In that tale, a young runaway boy is returning home on Christmas Eve by train. He has written ahead to tell his parents that he wants to come back, but he isn’t sure that he will be welcomed. The train runs right by the boy’s home, so he has asked his father to tie a red cloth on the big elm at the back of the farm, to signal him.
When he is yet a few miles away, the runaway shares his anxiety with an older man sitting next to him. The man says he knows the teenager will be as welcome as another young man who ran off one time. Then he tells him Jesus’ parable of the prodigal son. (See Luke 15:11–32)
Sure enough, when the train reached the old homestead, the father’s red signal was out. But instead of one banner, there were dozens of red flags waving in the wind, one from every conceivable branch, shouting the news to a runaway boy that all was forgiven at Christmas.
A season for love
Christmas is spoken of as “the season of joy” and “a time of cheer.” But as Christmas comes around, do you sometimes experience things far from joy and cheer? Do you find yourself bogged down and your days filled with busyness? Are you weary after a long year and the numerous problems and difficulties that came your way? Does Christmas seem like one more pressure, one more demand on your time?

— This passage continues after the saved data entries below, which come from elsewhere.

-- ==== Sys2Proof/WellFormed.lean ====
section
/-! DEFINITION. Well-formedness: of a command (nothing to check, it has no operands) and of a parameter record. -/

namespace Sys2Proof

/-- A command is well formed as it stands: it has no field whose value could be out of range (30_encoding.md R100:
"There are no other fields, no prefixes and no variable-length forms"). -/
def Instr.wf : Instr → Bool
  | .build => true
  | .encode => true
  | .decode => true
  | .cmpslots => true
  | .patch => true

/-- The parameter ranges of 00_scope.md R7 to R10. -/
abbrev Params.InRange (p : Params) : Prop :=
  p.maxSlots ≤ 3985 ∧
  126 + p.maxSlots ≤ p.pbufSize ∧ p.pbufSize ≤ 16384 ∧
  p.vbufSize ≤ 16384 ∧
  p.nameInMax ≤ 512

end Sys2Proof
end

All kinds of questions and concerns run through your head as you weave together the Christmas season’s events. Will your loved ones appreciate all that you put into making Christmas special for them? Will you be able to fulfill their expectations? Will your plans come to pass as you hope? Will this be a happy Christmas?
I want to help you experience calm and peace this Yuletide. Instead of hoping to survive the Christmas season, I’d like you to actually enjoy it! It will mean an exchange, though. You’ll have to give up something in your busy life so that you can make space for something better.
You may look at each Christmas as needing to be bigger and better than the last, and you anxiously fill up every moment making preparations toward that goal. But sometimes less is more. Have you stopped to think about whether all the running around is necessary? Is it really making your Christmas season and that of your loved ones happier? Or are you cutting out the truly important things in life in order to select the perfect gifts, arrange the decorations impeccably, and gather the most sumptuous ingredients for a dinner celebration?
The less frenzied you are about creating the “perfect” Christmas, the more time you’ll find to enjoy it. The less stressed and pressured you are, the more happiness and joy will fill the time you and your loved ones spend together.
Christmas is best enjoyed when it isn’t centered only on decorations, gifts, or festivities, but when love is at its core. Love is the essence of Christmas. Christmas is about taking quality time with your family and friends. It’s about cherishing and celebrating the love you share. Sadly, love can get lost amid the Christmas hustle and bustle.
Christmas is a time of festivities, but there’s much more to it than that. It’s a time to celebrate the greatest gift ever given to humanity. It was love for you that brought Me to earth 2,000 years ago. It was love that gave Me the impetus to walk your world and be one of you, to live and to die for you. Love was, and still is, the core of My existence. Everything I have done has been out of love for you personally, and love for humankind as a whole.
This Christmas season, take time for love.